01 | ACE OF CUPS

Spiritualitas dan Intuisi

5 Tahun Kemudian...

"Seperti mati lampu ya sayang, seperti mati lampuuu..." Bukan hanya pinggul yang bergerak mengikuti irama lagu, melainkan kepala Pak Phillip juga. "Cintaku tanpamu ya sayang, bagai malam tiada berlaluuu... ekhem!" Pak Phillip berdeham. "Cengkoknya kurang pas," gumam beliau seraya membetulkan simpul sarung di pinggang. Saking seringnya dipakai, motifnya sudah tak jelas lagi. Pak Phillip menarik napas dalam-dalam, mengambil ancang-ancang untuk berdendang. "Seperti mati lampu ya say-"

"Sore, Pak Rete!" sapa Pak Iskandar -tetangga depan, yang hendak memasukkan motornya ke garasi.

"Eh, Pak Is!" Pak Phillip melambaikan tangan dari teras, balik menyapa. "Dari mana, Pak?"

"Biasa, habis manasin motor aja keliling kompleks! Masa sayur terus yang dipanasin, motornya enggak?" seloroh si Tetangga.

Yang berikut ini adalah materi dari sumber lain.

/-! ## Identification and the grant -/

/-- R58, R178, R182, NOZZLE LIFT: a lift first ends a park; a hose in IDLE then enters IDENTIFYING with its
timer and its channel searching, unless a site condition holds, tested in the order of R58: then it is
REFUSED with the reason and its channel stays as it was. A hose in another state does not change. A lift in PARKING
cancels the park, withdraws its baselines and leaves no result of theirs to be taken; that results handed over stand
in a list until taken is the model's choice (assumptions 5 and 43). -/
def Obligations.LiftStartsIdentification : Prop :=
  (∀ (h : Hose) (s : State), s.power = .on → s.inputs.lifted.get h = false →
       ∃ t, exec (.nozzleLift h) s = .next t ∧
         OnlyIn [.hoses, .channels, .inputs, .park, .units, .handed] s t ∧
         t.inputs = { s.inputs with lifted := s.inputs.lifted.set h true } ∧
         OtherHoses h s t ∧ OtherChannels h s t ∧
         t.park.state = .active ∧ (s.park.state = .active → t.park = s.park ∧ t.units = s.units) ∧
         (s.park.state = .parking → ParkCancelled .cancelled s t) ∧
         (s.park.state ≠ .parking → t.handed = s.handed) ∧
         (s.park.state = .parked ∨ s.park.state = .waking → t.park.outcome = some .lift) ∧
         ((s.hose h).state ≠ .idle → t.hoses = s.hoses ∧ t.channels = s.channels) ∧
         ((s.hose h).state = .idle →
           (∀ r, siteCondition h s = some r → HoseRefused h r s t ∧ t.channels = s.channels) ∧
           (siteCondition h s = none →
             t.hose h = { s.hose h with
               state := .identifying, identify := .running (s.config h).identifyTime } ∧
             t.channel h = { s.channel h with state := .searching, run := 0, hold := .stopped }))) ∧
  (∀ (h : Hose) (s : State),
       (s.inputs.emergency = true → siteCondition h s = some .emergency) ∧
       (s.inputs.emergency = false →
         (s.guard.fault = true → siteCondition h s = some .metrology) ∧
         (s.guard.fault = false →
           (s.store.delivery.map Delivery.comp = some (compOf h) →
             siteCondition h s = some .deliveryOpen) ∧
           (s.store.delivery.map Delivery.comp ≠ some (compOf h) →
             ((s.comp (compOf h)).inhibit ≠ none → siteCondition h s = some .inhibited) ∧
             ((s.comp (compOf h)).inhibit = none →
               (∀ n, s.pump (compOf h) = .resting n → siteCondition h s = some .pumpResting) ∧
               ((∀ n, s.pump (compOf h) ≠ .resting n) → siteCondition h s = none))))))

/-- R60, R61, R63, CONFIRMED: a hose in IDENTIFYING takes the first refusal that fits the entry the tag
finds; an entry that passes is noted in AWAITING where the link is ONLINE and the approval setting is ON,
and is refused with NO_LINK where the link is OFFLINE and the entry is not permitted offline. The reports that wait
to be taken are a list of the model's own (assumption 5). -/
def Obligations.ConfirmedTagIsLookedUp : Prop :=
  ∀ (h : Hose) (id : TagId) (s : State), s.power = .on → (s.hose h).state = .identifying →
    (findTag s.store.machines id = none → ∃ t, exec (.confirmed h id) s = .next t ∧
      HoseRefused h .unknownTag s t ∧ OnlyIn [.hoses, .handed] s t) ∧
    (∀ k p m, findTag s.store.machines id = some (k, p) → s.machine k = some m →
      (p ≠ productOf h → ∃ t, exec (.confirmed h id) s = .next t ∧
        HoseRefused h .wrongProduct s t ∧ OnlyIn [.hoses, .handed] s t) ∧
      (p = productOf h →
        (m.fields.suspended = true → ∃ t, exec (.confirmed h id) s = .next t ∧
          HoseRefused h .machineSuspended s t ∧ OnlyIn [.hoses, .handed] s t) ∧
        (m.fields.suspended = false →
          (∀ a, s.account m.fields.account = some a →
            (a.fields.suspended = true → ∃ t, exec (.confirmed h id) s = .next t ∧
              HoseRefused h .accountSuspended s t ∧ OnlyIn [.hoses, .handed] s t) ∧
            (a.fields.suspended = false →
              (heldByOther s h k = true → ∃ t, exec (.confirmed h id) s = .next t ∧
                HoseRefused h .alreadyFilling s t ∧ OnlyIn [.hoses, .handed] s t) ∧
              (heldByOther s h k = false → s.link.online = false → m.fields.offline = false →
                ∃ t, exec (.confirmed h id) s = .next t ∧
                  HoseRefused h .noLink s t ∧ OnlyIn [.hoses, .handed] s t) ∧
              (heldByOther s h k = false → s.link.online = true → (s.config h).approval = true →
                ∃ t, exec (.confirmed h id) s = .next t ∧
                  t.hose h = { s.hose h with
                    state := .awaiting k id, identify := .stopped,
                    approval := .running (s.config h).approvalTime } ∧
                  OtherHoses h s t ∧ OnlyIn [.hoses, .handed] s t))))))

/-- R72, R73: the limit of a grant is the least of the fill ceiling, the preset, the machine's max fill, the
offline cap, and each headroom less the overrun allowance, over the terms that are present. R74: a limit of zero
or less is refused. R65, R68, R76, R184: a grant that APPROVE or AUTHORISE makes is answered with the hose, its
state, the limit granted and the reservation. The optional parts of that answer are the model's reading
(assumption 16), and so are the number of the hose (assumption 17) and the code of the state (assumption
15). -/
def Obligations.LimitIsTheLeastBound : Prop :=
  (∀ (g : GrantRequest) (m : MachineEntry) (s : State),
    let p := productOf g.hose
    let a := ((s.config g.hose).overrunAllowance : Int)
    let bounds : List Int := [2000000] ++ g.preset.toList ++
      ((m.fields.maxFill.get p).map Int.ofNat).toList ++
      (if g.offline then [(s.store.site.offlineCap : Int)] else []) ++
      [(s.comp (compOf g.hose)).book - (s.comp (compOf g.hose)).reserveLevel -
        (s.comp (compOf g.hose)).reservations - a] ++
      ((m.fields.allowance.get p).map fun x =>
        (x : Int) - m.used.get p - m.reserved.get p - a).toList ++
      (((s.account m.fields.account).bind fun c => (c.fields.budget.get p).map fun x =>
        (x : Int) - c.used.get p - c.reserved.get p - a)).toList
    (∀ b ∈ bounds, limitOf g m s ≤ b) ∧ limitOf g m s ∈ bounds ∧
      (limitOf g m s ≤ 0 → 0 < (s.config g.hose).minimumGrant → grantRefusal g m s ≠ none)) ∧
  (∀ (h : Hose) (k : Nat) (m : MachineEntry) (tag : SeqTag) (body : List Septet)
     (preset : Option Int) (s t : State), Ready s → s.machine k = some m →
     (t.hose h).state = .flowing →
     let shown (code : Septet) (g : GrantRequest) : Prop :=
       ∃ tx, t.tx h = some tx ∧ (tx.limit : Int) = limitOf g m s ∧
         replyOf t = some (.answer tag code [.count (hoseNumber h), .code 5, .present,
           .volume tx.limit, .present, .volume tx.reservation, .absent])
     (∀ id, parseApprove body = some (hoseNumber h, preset) → (s.hose h).state = .awaiting k id →
       exec (.approve tag body) s = .next t → shown 32 ⟨h, k, some id, preset, false⟩) ∧
     (parseAuthorise body = some (hoseNumber h, k, preset) → (s.hose h).state = .identifying →
       exec (.authorise tag body) s = .next t → shown 34 ⟨h, k, none, preset, false⟩))

/-- R63, R65, R68, R71 to R76, R150: a report of a tag whose entry passes its tests (approval OFF, or the link
OFFLINE with the entry permitted offline), an APPROVE of a hose in AWAITING, and an AUTHORISE of a hose in
IDENTIFYING each open a fill when the grant finds no reason to refuse, and the two requests are answered
with the limit and the reservation. The optional parts of the answers are the model's reading (assumption
16), and the reports that wait to be taken are a list of its own (assumption 5). -/
def Obligations.GrantsOpenFills : Prop :=
  ∀ (h : Hose) (k : Nat) (m : MachineEntry) (s : State), s.machine k = some m →
    (∀ id, s.power = .on → (s.hose h).state = .identifying →
      findTag s.store.machines id = some (k, productOf h) → entryRefusal h k m s = none →
      (s.link.online = true → (s.config h).approval = false →
        grantRefusal ⟨h, k, some id, none, false⟩ m s = none →
        0 < limitOf ⟨h, k, some id, none, false⟩ m s →
        ∃ t, exec (.confirmed h id) s = .next t ∧ FillOpened ⟨h, k, some id, none, false⟩ m s t ∧
          OnlyIn (.handed :: fillParts) s t) ∧
      (s.link.online = false → m.fields.offline = true →
        grantRefusal ⟨h, k, some id, none, true⟩ m s = none →
        0 < limitOf ⟨h, k, some id, none, true⟩ m s →
        ∃ t, exec (.confirmed h id) s = .next t ∧ FillOpened ⟨h, k, some id, none, true⟩ m s t ∧
          OnlyIn (.handed :: fillParts) s t)) ∧
    (∀ tag body preset, Ready s →
      (preset = none ∨ ∃ x, preset = some x ∧ 1 ≤ x ∧ x ≤ 2000000) →
      (∀ id, parseApprove body = some (hoseNumber h, preset) → (s.hose h).state = .awaiting k id →
        grantRefusal ⟨h, k, some id, preset, false⟩ m s = none →
        0 < limitOf ⟨h, k, some id, preset, false⟩ m s →
        ∃ t r, exec (.approve tag body) s = .next t ∧
          FillOpened ⟨h, k, some id, preset, false⟩ m s t ∧ OnlyIn (.link :: fillParts) s t ∧
          replyOf t = some (.answer tag 32 [.count (hoseNumber h), .code 5, .present,
            .volume (limitOf ⟨h, k, some id, preset, false⟩ m s), .present, .volume r, .absent]) ∧
          r = limitOf ⟨h, k, some id, preset, false⟩ m s + (s.config h).overrunAllowance) ∧
      (parseAuthorise body = some (hoseNumber h, k, preset) → k ≤ 511 →
        (s.hose h).state = .identifying → s.link.online = true → otherProductOnly h m = false →
        entryRefusal h k m s = none → grantRefusal ⟨h, k, none, preset, false⟩ m s = none →
        0 < limitOf ⟨h, k, none, preset, false⟩ m s →
        ∃ t r, exec (.authorise tag body) s = .next t ∧
          FillOpened ⟨h, k, none, preset, false⟩ m s t ∧ OnlyIn (.link :: fillParts) s t ∧
          replyOf t = some (.answer tag 34 [.count (hoseNumber h), .code 5, .present,
            .volume (limitOf ⟨h, k, none, preset, false⟩ m s), .present, .volume r, .absent]) ∧
          r = limitOf ⟨h, k, none, preset, false⟩ m s + (s.config h).overrunAllowance))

Pak Phillip -yang biasa dipanggil Pak Rete oleh warga sekitar sebagai sebutan akrab lain dari Pak RT, ikut tertawa.

"Ngomong-ngomong tentang sayur yang dipanasin, Pak Is mau lodeh, nggak? Baru saya panasin, nih. Makin sering dipanasin, makin enak!"

"Libur dulu, Pak Rete! Lagi ngurangin santan biar nggak kolesterol!"

Pak Phillip berdecak pelan, menyayangkan keputusan Pak Iskandar. "Waduh, padahal isiannya nangka muda. Sengaja saya banyakin karena mau bagi-bagi."

Pak Iskandar terdiam sebentar. Istrinya masih di kampung. Ujung-ujungnya dia akan ke warteg depan kompleks untuk beli makan malam. Lagipula, Nangka muda adalah sayur favoritnya.

"Ya, udah. Bentar, Pak! Saya ke situ abis masukkin si Bleki." Pak Iskandar berujar sambil menunjuk motor Astrea kesayangannya.

Pak Phillip dikenal tetangga sebagai pribadi yang ramah dan menyenangkan. Sosoknya cukup dihormati dari ujung kompleks ke ujung satunya. Tidak ada yang tidak kenal beliau. Selain menjadi ketua RT selama dua periode berturut-turut, beliau juga terkenal pandai memasak. Jika sedang tidak sibuk dengan jadwal mengisi kuliah, seminar, atau penelitian, biasanya beliau suka mengundang tetangga untuk makan di rumah. Sejak ditinggalkan oleh sang istri dua tahun lalu, beliau mencari kesibukan lain. Kursus memasak dilakoni demi menghibur diri dari kesepian.

"Wah, harum betul!" puji Pak Iskandar begitu tutup wadah dibuka. Uap tipis dari sayur lodeh yang baru dipanaskan membangkitkan selera.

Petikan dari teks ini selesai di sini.